(Collected data)
-- Opening Marker --

/-- Words written out from R228-R232, MAJOR 0x38 to 0x3F: MAJOR, GP = 2 and GS = 1, then the format's fields. -/
theorem test_decode_synchronisation :
    decodeControl (wR 0x38 9 15 0 0) 0 = some (.gld g 9 15) ∧
    decodeControl (wR 0x38 15 9 0 1) 0 = some (.gst g 15 9) ∧
    decodeControl (wR 0x38 9 15 10 2) 0 = some (.gswp g 9 15 10) ∧
    decodeControl (wR 0x38 9 15 10 3) 0 = some (.gadd g 9 15 10) ∧
    decodeControl (wR 0x38 9 15 10 4) 0 = some (.gcas g 9 15 10) ∧
    decodeControl (wI 0x3A 0 31 255) 0 = some (.semSig g 31 255) ∧
    decodeControl (wI 0x3B 0 31 1) 0 = some (.semWait g 31 1) ∧
    decodeControl (wR 0x3C 9 31 0 0) 0 = some (.semRd g 9 31) ∧
    decodeControl (wR 0x3D 0 7 0 0) 0 = some (.tkPush g 7) ∧
    decodeControl (wR 0x3D 0 7 0 1) 0 = some (.tkPop g 7) ∧
    decodeControl (wR 0x3D 9 7 0 2) 0 = some (.tkCnt g 9 7) ∧
    decodeControl (wR 0x3E 0 63 0 0) 0 = some (.barArv g 63) ∧
    decodeControl (wR 0x3E 0 63 0 1) 0 = some (.barWait g 63) ∧
    decodeControl (wR 0x3E 0 63 0 2) 0 = some (.barAra g 63) ∧
    decodeControl (wR 0x3F 0 0 0 0) 0 = some (.licAcq g) ∧
    decodeControl (wR 0x3F 0 0 0 1) 0 = some (.licRel g) := by decide

/-- Words written out from R233-R236, R240, R241, MAJOR 0x40 to 0x47: MAJOR, GP = 2 and GS = 1, then the format's fields. -/
theorem test_decode_jobs :
    decodeControl (wI 0x40 0 60 15) 0 = some (.engStart g 60 15) ∧
    decodeControl (wR 0x41 0 0 0 0) 0 = some (.rdv g) ∧
    decodeControl (wR 0x41 0 0 0 1) 0 = some (.jend g) ∧
    decodeControl (wI 0x42 15 9 0) 0 = some (.bndMe g 15 9) ∧
    decodeControl (wI 0x42 31 9 0) 0 = some (.bndVe g 15 9) ∧
    decodeControl (wI 0x42 32 9 0) 0 = some (.bndCel g 0 9) ∧
    decodeControl (wI 0x42 49 9 0) 0 = some (.bndCes g 1 9) ∧
    decodeControl (wR 0x44 5 0 0 0) 0 = some (.fenceAcq g .system) ∧
    decodeControl (wR 0x44 4 0 0 1) 0 = some (.fenceRel g .domain) ∧
    decodeControl (wR 0x44 3 0 0 2) 0 = some (.fenceFull g .module) ∧
    decodeControl (wR 0x44 0 0 0 3) 0 = some (.fenceMsa g .core) ∧
    decodeControl (wR 0x45 9 7 0 0) 0 = some (.mxRd g 9 7) ∧
    decodeControl (wR 0x45 7 9 0 1) 0 = some (.mxWr g 7 9) ∧
    decodeControl (wR 0x45 7 0 0 2) 0 = some (.mxClr g 7) ∧
    decodeControl (wR 0x45 7 9 0 3) 0 = some (.mxUpd g 7 9) ∧
    decodeControl (wR 0x46 9 0 0 0) 0 = some (.timeRd g 9) ∧
    decodeControl (wR 0x47 0 63 0 0) 0 = some (.trap g 63) ∧
    decodeControl (wR 0x47 0 0 0 1) 0 = some (.tret g) ∧
    decodeControl (wR 0x47 0 63 0 2) 0 = some (.brk g 63) ∧
    decodeControl (wR 0x47 0 9 0 3) 0 = some (.ctxSv g 9) ∧
    decodeControl (wR 0x47 0 9 0 4) 0 = some (.ctxLd g 9) ∧
    decodeControl (wR 0x47 0 0 0 5) 0 = some (.nop g) := by decide
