/-- What an address stage kept for after its closing STOP is begun (R26), whatever the supply state has become since
(log entry 10). -/
def State.resumeNext (s : State) (ch : Chan) : State :=
  match (s.chan ch).nextAct with
  | none => s
  | some n => (s.onChan ch fun c => { c with nextAct := none }).takeNext ch n

/-- The engine makes the STOP of a probe on the channel (R168). -/
def State.probeStops (s : State) (ch : Chan) : Bool :=
  match s.engine.job with
  | none => false
  | some j => decide (j.chan = ch) && j.probeAck.isSome && decide ((s.chan ch).arb.holder = .engine)

/-- D_STOP_COMPLETE (R33, R39): the closing pulses of R14 end with the same STOP. The STOP of a probe ends with it too
(R168, log entry 24). -/
def execDStopComplete (ch : Chan) (s : State) : Host.Outcome State Fault Refusal :=
  if s.inReset = false ∧ (s.chan ch).relayCloses = true then
    .next ((s.onChan ch Channel.stopMade).resumeNext ch).retimeAll
  else if s.inReset = false ∧ s.probeStops ch = true then
    .next ((s.onChan ch Channel.stopMade).afterProbe).retimeAll
  else .next s

/-- The closing pulses that follow a failed STOP (R39, R166). -/
def DOp.failStop : DOp → DOp
  | .stop same => .closing same
  | .unit => .closing false
  | op => op

/-- D_STOP_FAILED (R39, R166). -/
def execDStopFailed (ch : Chan) (s : State) : Host.Outcome State Fault Refusal :=
  if s.inReset = false ∧ (s.chan ch).arb.holder ≠ .none then
    .next (s.onChan ch fun c => { c with dOp := c.dOp.failStop }).retimeAll
  else .next s

end Sys2Proof.Machine
end

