-- ==== Sys2Proof/Machine/Core.lean ====
section
/-! DEFINITION. The machine as the host sees it. -/

def Sys2Proof.core : Host.Core :=
  { State := Sys2Proof.Machine.State
    Fault := Sys2Proof.Machine.Fault
    Refusal := Sys2Proof.Machine.Refusal
    step := Sys2Proof.Machine.step
    reset := Sys2Proof.Machine.State.reset }
end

-- Closing Marker --

- What you should do
Exactly as they stand above, retype all of the records.

- Written solution
/-- Words written out from R228-R232, MAJOR 0x38 to 0x3F: MAJOR, GP = 2 and GS = 1, then the format's fields. -/
theorem test_decode_synchronisation :
    decodeControl (wR 0x38 9 15 0 0) 0 = some (.gld g 9 15) ∧
    decodeControl (wR 0x38 15 9 0 1) 0 = some (.gst g 15 9) ∧
    decodeControl (wR 0x38 9 15 10 2) 0 = some (.gswp g 9 15 10) ∧
    decodeControl (wR 0x38 9 15 10 3) 0 = some (.gadd g 9 15 10) ∧
    decodeControl (wR 0x38 9 15 10 4) 0 = some (.gcas g 9 15 10) ∧
    decodeControl (wI 0x3A 0 31 255) 0 = some (.semSig g 31 255) ∧
    decodeControl (wI 0x3B 0 31 1) 0 = some (.semWait g 31 1) ∧
    decodeControl (wR 0x3C 9 31 0 0) 0 = some (.semRd g 9 31) ∧
    decodeControl (wR 0x3D 0 7 0 0) 0 = some (.tkPush g 7) ∧
    decodeControl (wR 0x3D 0 7 0 1) 0 = some (.tkPop g 7) ∧
    decodeControl (wR 0x3D 9 7 0 2) 0 = some (.tkCnt g 9 7) ∧
    decodeControl (wR 0x3E 0 63 0 0) 0 = some (.barArv g 63) ∧
    decodeControl (wR 0x3E 0 63 0 1) 0 = some (.barWait g 63) ∧
    decodeControl (wR 0x3E 0 63 0 2) 0 = some (.barAra g 63) ∧
    decodeControl (wR 0x3F 0 0 0 0) 0 = some (.licAcq g) ∧
    decodeControl (wR 0x3F 0 0 0 1) 0 = some (.licRel g) := by decide

/-- Words written out from R233-R236, R240, R241, MAJOR 0x40 to 0x47: MAJOR, GP = 2 and GS = 1, then the format's fields. -/
theorem test_decode_jobs :
    decodeControl (wI 0x40 0 60 15) 0 = some (.engStart g 60 15) ∧
    decodeControl (wR 0x41 0 0 0 0) 0 = some (.rdv g) ∧
    decodeControl (wR 0x41 0 0 0 1) 0 = some (.jend g) ∧
    decodeControl (wI 0x42 15 9 0) 0 = some (.bndMe g 15 9) ∧
    decodeControl (wI 0x42 31 9 0) 0 = some (.bndVe g 15 9) ∧
    decodeControl (wI 0x42 32 9 0) 0 = some (.bndCel g 0 9) ∧
    decodeControl (wI 0x42 49 9 0) 0 = some (.bndCes g 1 9) ∧
    decodeControl (wR 0x44 5 0 0 0) 0 = some (.fenceAcq g .system) ∧
    decodeControl (wR 0x44 4 0 0 1) 0 = some (.fenceRel g .domain) ∧
    decodeControl (wR 0x44 3 0 0 2) 0 = some (.fenceFull g .module) ∧
    decodeControl (wR 0x44 0 0 0 3) 0 = some (.fenceMsa g .core) ∧
    decodeControl (wR 0x45 9 7 0 0) 0 = some (.mxRd g 9 7) ∧
    decodeControl (wR 0x45 7 9 0 1) 0 = some (.mxWr g 7 9) ∧
    decodeControl (wR 0x45 7 0 0 2) 0 = some (.mxClr g 7) ∧
    decodeControl (wR 0x45 7 9 0 3) 0 = some (.mxUpd g 7 9) ∧
    decodeControl (wR 0x46 9 0 0 0) 0 = some (.timeRd g 9) ∧
    decodeControl (wR 0x47 0 63 0 0) 0 = some (.trap g 63) ∧
    decodeControl (wR 0x47 0 0 0 1) 0 = some (.tret g) ∧
    decodeControl (wR 0x47 0 63 0 2) 0 = some (.brk g 63) ∧
    decodeControl (wR 0x47 0 9 0 3) 0 = some (.ctxSv g 9) ∧
    decodeControl (wR 0x47 0 9 0 4) 0 = some (.ctxLd g 9) ∧
    decodeControl (wR 0x47 0 0 0 5) 0 = some (.nop g) := by decide
/-- What an address stage kept for after its closing STOP is begun (R26), whatever the supply state has become since
(log entry 10). -/
def State.resumeNext (s : State) (ch : Chan) : State :=
  match (s.chan ch).nextAct with
  | none => s
  | some n => (s.onChan ch fun c => { c with nextAct := none }).takeNext ch n

/-- The engine makes the STOP of a probe on the channel (R168). -/
def State.probeStops (s : State) (ch : Chan) : Bool :=
  match s.engine.job with
  | none => false
  | some j => decide (j.chan = ch) && j.probeAck.isSome && decide ((s.chan ch).arb.holder = .engine)

/-- D_STOP_COMPLETE (R33, R39): the closing pulses of R14 end with the same STOP. The STOP of a probe ends with it too
(R168, log entry 24). -/
def execDStopComplete (ch : Chan) (s : State) : Host.Outcome State Fault Refusal :=
  if s.inReset = false ∧ (s.chan ch).relayCloses = true then
    .next ((s.onChan ch Channel.stopMade).resumeNext ch).retimeAll
  else if s.inReset = false ∧ s.probeStops ch = true then
    .next ((s.onChan ch Channel.stopMade).afterProbe).retimeAll
  else .next s

/-- The closing pulses that follow a failed STOP (R39, R166). -/
def DOp.failStop : DOp → DOp
  | .stop same => .closing same
  | .unit => .closing false
  | op => op

/-- D_STOP_FAILED (R39, R166). -/
def execDStopFailed (ch : Chan) (s : State) : Host.Outcome State Fault Refusal :=
  if s.inReset = false ∧ (s.chan ch).arb.holder ≠ .none then
    .next (s.onChan ch fun c => { c with dOp := c.dOp.failStop }).retimeAll
  else .next s

end Sys2Proof.Machine
end

-- ==== Sys2Proof/Machine/Core.lean ====
section
/-! DEFINITION. The machine as the host sees it. -/

def Sys2Proof.core : Host.Core :=
  { State := Sys2Proof.Machine.State
    Fault := Sys2Proof.Machine.Fault
    Refusal := Sys2Proof.Machine.Refusal
    step := Sys2Proof.Machine.step
    reset := Sys2Proof.Machine.State.reset }
end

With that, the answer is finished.